Did they ignore your robots.txt file?

7373737373 · 2024-06-15T18:37:49 1718476669

I changed it a few days ago, still getting hit by over 14800 requests within 24 hours

ta1243 · 2024-06-16T08:43:38 1718527418

From google etc? Sounds like an abuse case

7373737373 · 2024-06-16T15:00:51 1718550051

19010 requests from user agents "Googlebot" and "bingbot" combined within the last 24h. Bytespider has died down to 74. 17 from Claudebot. But I've heard from a HN user that Bytedance just change their user agent when they are blocked. I'm blocking all of them with Cloudflare.

lobsterthief · 2024-06-15T12:02:04 1718452924

You do know Microsoft has also used all private repositories to train its models, right? Especially for Copilot

graemep · 2024-06-15T13:06:16 1718456776

Yes, and I do not like that. On the other hand I do not have any private Github repos of my own and its a good reason for not having any.

I am beginning to feel that if you really want repos to be private you should probably self host.

beardyw · 2024-06-15T11:50:56 1718452256

What is being scraped is not GitHub s data. It's other people's.

threecheese · 2024-06-15T13:38:47 1718458727

Exactly. I permissively license my code, but not because I want to improve mega-corp’s bottom line. I’m annoyed.

I felt exactly like this when I learned that some of my Goodwill donations - the good stuff - is marked up and sold online, instead of going to low income folks at low-income prices. It might be even worse, given the capability they are building intends to compete with me directly as a developer. It’s like if Goodwill started funding domestic terrorists or the local burglars union.

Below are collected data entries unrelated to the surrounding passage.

/-! ### Reads after writes -/

@[simp] theorem State.ctx_setCtx (s : State) (k : Nat) (x : Ctx) : (s.setCtx k x).ctx k = x := by
  simp [State.ctx, State.setCtx]
theorem State.ctx_setCtx_ne (s : State) {k j : Nat} (x : Ctx) (h : j ≠ k) : (s.setCtx k x).ctx j = s.ctx j := by
  simp [State.ctx, State.setCtx, tgetD_tset_ne _ _ _ h]
@[simp] theorem State.core_setCore (s : State) (k : Nat) (x : Core) : (s.setCore k x).core k = x := by
  simp [State.core, State.setCore]
theorem State.core_setCore_ne (s : State) {k j : Nat} (x : Core) (h : j ≠ k) : (s.setCore k x).core j = s.core j := by
  simp [State.core, State.setCore, tgetD_tset_ne _ _ _ h]
@[simp] theorem State.cluster_setCluster (s : State) (k : Nat) (x : Cluster) : (s.setCluster k x).cluster k = x := by
  simp [State.cluster, State.setCluster]
theorem State.cluster_setCluster_ne (s : State) {k j : Nat} (x : Cluster) (h : j ≠ k) : (s.setCluster k x).cluster j = s.cluster j := by
  simp [State.cluster, State.setCluster, tgetD_tset_ne _ _ _ h]
@[simp] theorem State.bench_setBench (s : State) (k : Nat) (x : Bench) : (s.setBench k x).bench k = x := by
  simp [State.bench, State.setBench]
theorem State.bench_setBench_ne (s : State) {k j : Nat} (x : Bench) (h : j ≠ k) : (s.setBench k x).bench j = s.bench j := by
  simp [State.bench, State.setBench, tgetD_tset_ne _ _ _ h]
@[simp] theorem State.queue_setQueue (s : State) (k : Nat) (x : Queue) : (s.setQueue k x).queue k = x := by
  simp [State.queue, State.setQueue]
theorem State.queue_setQueue_ne (s : State) {k j : Nat} (x : Queue) (h : j ≠ k) : (s.setQueue k x).queue j = s.queue j := by
  simp [State.queue, State.setQueue, tgetD_tset_ne _ _ _ h]
@[simp] theorem State.group_setGroup (s : State) (k : Nat) (x : Group) : (s.setGroup k x).group k = x := by
  simp [State.group, State.setGroup]
theorem State.group_setGroup_ne (s : State) {k j : Nat} (x : Group) (h : j ≠ k) : (s.setGroup k x).group j = s.group j := by
  simp [State.group, State.setGroup, tgetD_tset_ne _ _ _ h]
@[simp] theorem State.ctx?_setCtx (s : State) (c : Nat) (x : Ctx) : (s.setCtx c x).ctx? c = some x := by
  simp [State.ctx?, State.setCtx]
theorem State.ctx?_setCtx_ne (s : State) {c d : Nat} (x : Ctx) (h : d ≠ c) : (s.setCtx c x).ctx? d = s.ctx? d := by
  simp [State.ctx?, State.setCtx, tget_tset_ne _ _ h]
@[simp] theorem State.ctx?_dropCtx (s : State) (c : Nat) : (s.dropCtx c).ctx? c = none := by simp [State.ctx?, State.dropCtx]
theorem State.ctx_of_ctx? {s : State} {c : Nat} {x : Ctx} (h : s.ctx? c = some x) : s.ctx c = x := by
  unfold State.ctx? at h; simp [State.ctx, tgetD, h]
@[simp] theorem State.ctx_modCtx (s : State) (c : Nat) (f : Ctx → Ctx) : (s.modCtx c f).ctx c = f (s.ctx c) := by
  simp [State.modCtx]
theorem State.ctx_modCtx_ne (s : State) {c d : Nat} (f : Ctx → Ctx) (h : d ≠ c) : (s.modCtx c f).ctx d = s.ctx d := by
  simp [State.modCtx, State.ctx_setCtx_ne s _ h]
@[simp] theorem State.bench_modBench (s : State) (b : Nat) (f : Bench → Bench) : (s.modBench b f).bench b = f (s.bench b) := by
  simp [State.modBench]
theorem State.bench_modBench_ne (s : State) {b d : Nat} (f : Bench → Bench) (h : d ≠ b) : (s.modBench b f).bench d = s.bench d := by
  simp [State.modBench, State.bench_setBench_ne s _ h]
@[simp] theorem State.evctr_signal (s : State) (n : Nat) (v : W64) : (s.signal n v).evctr n = s.evctr n + v := by
  simp [State.evctr, State.signal]
theorem State.evctr_signal_ne (s : State) {n m : Nat} (v : W64) (h : m ≠ n) : (s.signal n v).evctr m = s.evctr m := by
  simp [State.evctr, State.signal, tgetD_tset_ne _ _ _ h]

htrp · 2024-06-15T11:59:22 1718452762

disappointing that large mega Corp does the exact same thing broke developers do to get around rate limits

shermantanktop · 2024-06-15T12:05:06 1718453106

This is a large mega corp that prides itself on acting like it is broke.

amelius · 2024-06-15T12:13:16 1718453596

Except they have access to one of the largest "botnets" on the planet.